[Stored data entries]
- - -
-- ==== Sys2Proof/Tests/Slice0.lean ====
section
/-! SUPPORT. Sys2Proof/Tests/Slice0.lean: the ill-formed terms WellFormed refuses, one word per encoding written out from
the spec, at most two one-step tests per instruction from 95_test_vectors.md, and for each statement of Obligations.lean
with hypotheses a concrete state and operands that meet them. -/

namespace Sys2Proof.Tests

open Sys2Proof
open Sys2Proof.Machine

/-- The reset state holding these valid bytes. -/
def holding (bytes : List Byte) : State :=
  { State.reset with buf := Memory.writeBytes [] 0 bytes, fill := bytes.length }

/-- The next state, if there is one. -/
def after : Host.Outcome State Fault Refusal → Option State
  | .next t => some t
  | .fault _ => none
  | .refused _ => none

/-- `U8`, the minimal frame of an unrecognized class (95_test_vectors.md §2). -/
def frameU8 : List Byte := [0xB5, 0x62, 0x0A, 0x01, 0x00, 0x00, 0x00, 0x00]

/-- `F = FRAME(01, 07, PV)` (95_test_vectors.md §2). -/
def frameF : List Byte := [0xB5, 0x62, 0x01, 0x07, 0x5C, 0x00] ++ samplePayload ++ [0x00, 0x00]

/-- An unread record of longitude 123456789. -/
def unread : State := { State.reset with fresh := true, record := { Record.zero with lon := 123456789 } }

/-- The reset state with one command presented. -/
def presenting (e : HostEvent) : State := { State.reset with host := [e] }

/-! ### WellFormed refuses an ill-formed term for each check -/

theorem test_wf_config_refuses_small_buffer : Config.wf { bufCap := 7 } = false := by decide
theorem test_wf_config_refuses_other_pdop : Config.wf { pdopOffset := 74 } = false := by decide
theorem test_wf_config_accepts_both_offsets :
    Config.wf Config.default = true ∧ Config.wf { bufCap := 8, pdopOffset := 76 } = true := by decide
theorem test_wf_refuses_long_chunk : Instr.wf { bufCap := 8 } (.ingest (List.replicate 9 0)) = false := by decide
theorem test_wf_accepts_full_chunk : Instr.wf { bufCap := 8 } (.ingest (List.replicate 8 0)) = true := by decide
theorem test_wf_refuses_long_payload : payloadFitsLength (List.replicate 65536 0) = false := by
  unfold payloadFitsLength
  rw [List.length_replicate]
  decide
theorem test_wf_refuses_recognized_id : Instr.wf Config.default (.unrecognizedMessage 0x07 [] 0 0) = false := by decide
theorem test_wf_refuses_recognized_class : Instr.wf Config.default (.unrecognizedClass 0x01 0x07 [] 0 0) = false := by
  decide

/-! ### Decoding: words written out from 30_encoding.md R61, R65 and R74 -/

theorem test_decode_ingest : decodeCommand 0b001 [0x00, 0xB5] = .ok (.ingest [0x00, 0xB5]) := rfl
theorem test_decode_xfail : decodeCommand 0b010 [] = .ok .xfail := rfl
theorem test_decode_peekAlways : decodeCommand 0b011 [] = .ok .peekAlways := rfl
theorem test_decode_peekIfNew : decodeCommand 0b100 [] = .ok .peekIfNew := rfl
theorem test_decode_reset : decodeCommand 0b101 [] = .ok .reset := rfl
theorem test_decode_reserved : decodeCommand 0b000 [] = .error (.reservedCommand 0b000) ∧
    decodeCommand 0b110 [] = .error (.reservedCommand 0b110) ∧
    decodeCommand 0b111 [] = .error (.reservedCommand 0b111) := ⟨rfl, rfl, rfl⟩
-- B5 62 | 01 07 | length 0002 | AB CD | trailer 12 34
theorem test_decode_navPvt :
    decodeFrame Config.default [0xB5, 0x62, 0x01, 0x07, 0x02, 0x00, 0xAB, 0xCD, 0x12, 0x34] =
      .ok (.navPvt [0xAB, 0xCD] 0x12 0x34, []) := by rfl
theorem test_decode_unrecognizedMessage :
    decodeFrame Config.default [0xB5, 0x62, 0x01, 0x02, 0x00, 0x00, 0x12, 0x34, 0x99] =
      .ok (.unrecognizedMessage 0x02 [] 0x12 0x34, [0x99]) := by rfl
theorem test_decode_unrecognizedClass :
    decodeFrame Config.default [0xB5, 0x62, 0x0A, 0x01, 0x01, 0x00, 0x99, 0xAA, 0xBB] =
      .ok (.unrecognizedClass 0x0A 0x01 [0x99] 0xAA 0xBB, []) := by rfl
theorem test_decode_rejects_by_name :
    decodeFrame Config.default [0xB5] = .error .shortHeader ∧
      decodeFrame Config.default [0xB5, 0x62, 0x01, 0x07, 0x00] = .error .shortHeader ∧
      decodeFrame Config.default [0xB5, 0x63, 0x01, 0x07, 0x00, 0x00, 0x00, 0x00] = .error .notFramed ∧
      decodeFrame Config.default [0xB5, 0x62, 0x01, 0x07, 0x01, 0x00, 0x00, 0x00] = .error .incompleteFrame :=
  ⟨rfl, rfl, rfl, rfl⟩
-- P2 of 95_test_vectors.md: F begins B5 62 01 07 5C 00 and is 100 bytes
theorem test_encode_navPvt : encode Config.default (.navPvt samplePayload 0 0) = .frame frameF := by decide
theorem test_text_ingest :
    (Instr.ingest [0x00, 0xFF, 0xB5]).text Config.default = "INGEST [00 FF B5]" ∧
      (Instr.ingest []).text Config.default = "INGEST []" := by decide
theorem test_text_response :
    Response.text (fun _ => "rec") (Response.ofStatus .bufOverflow) = "-> BUF_OVERFLOW" ∧
      Response.text (fun _ => "rec") Response.ofNothingNew = "-> has_new=0" := by decide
- - -
Your task
The required output is every line above from the one with "theorem test_wf_config_refuses_small_buffer : Config.wf" down to the one with "0xCD, 0x12, 0x34]", restated word for word, ends included.

Solution to the exercise
theorem test_wf_config_refuses_small_buffer : Config.wf { bufCap := 7 } = false := by decide
theorem test_wf_config_refuses_other_pdop : Config.wf { pdopOffset := 74 } = false := by decide
theorem test_wf_config_accepts_both_offsets :
    Config.wf Config.default = true ∧ Config.wf { bufCap := 8, pdopOffset := 76 } = true := by decide
theorem test_wf_refuses_long_chunk : Instr.wf { bufCap := 8 } (.ingest (List.replicate 9 0)) = false := by decide
theorem test_wf_accepts_full_chunk : Instr.wf { bufCap := 8 } (.ingest (List.replicate 8 0)) = true := by decide
theorem test_wf_refuses_long_payload : payloadFitsLength (List.replicate 65536 0) = false := by
  unfold payloadFitsLength
  rw [List.length_replicate]
  decide
theorem test_wf_refuses_recognized_id : Instr.wf Config.default (.unrecognizedMessage 0x07 [] 0 0) = false := by decide
theorem test_wf_refuses_recognized_class : Instr.wf Config.default (.unrecognizedClass 0x01 0x07 [] 0 0) = false := by
  decide

/-! ### Decoding: words written out from 30_encoding.md R61, R65 and R74 -/

theorem test_decode_ingest : decodeCommand 0b001 [0x00, 0xB5] = .ok (.ingest [0x00, 0xB5]) := rfl
theorem test_decode_xfail : decodeCommand 0b010 [] = .ok .xfail := rfl
theorem test_decode_peekAlways : decodeCommand 0b011 [] = .ok .peekAlways := rfl
theorem test_decode_peekIfNew : decodeCommand 0b100 [] = .ok .peekIfNew := rfl
theorem test_decode_reset : decodeCommand 0b101 [] = .ok .reset := rfl
theorem test_decode_reserved : decodeCommand 0b000 [] = .error (.reservedCommand 0b000) ∧
    decodeCommand 0b110 [] = .error (.reservedCommand 0b110) ∧
    decodeCommand 0b111 [] = .error (.reservedCommand 0b111) := ⟨rfl, rfl, rfl⟩
-- B5 62 | 01 07 | length 0002 | AB CD | trailer 12 34
theorem test_decode_navPvt :
    decodeFrame Config.default [0xB5, 0x62, 0x01, 0x07, 0x02, 0x00, 0xAB, 0xCD, 0x12, 0x34] =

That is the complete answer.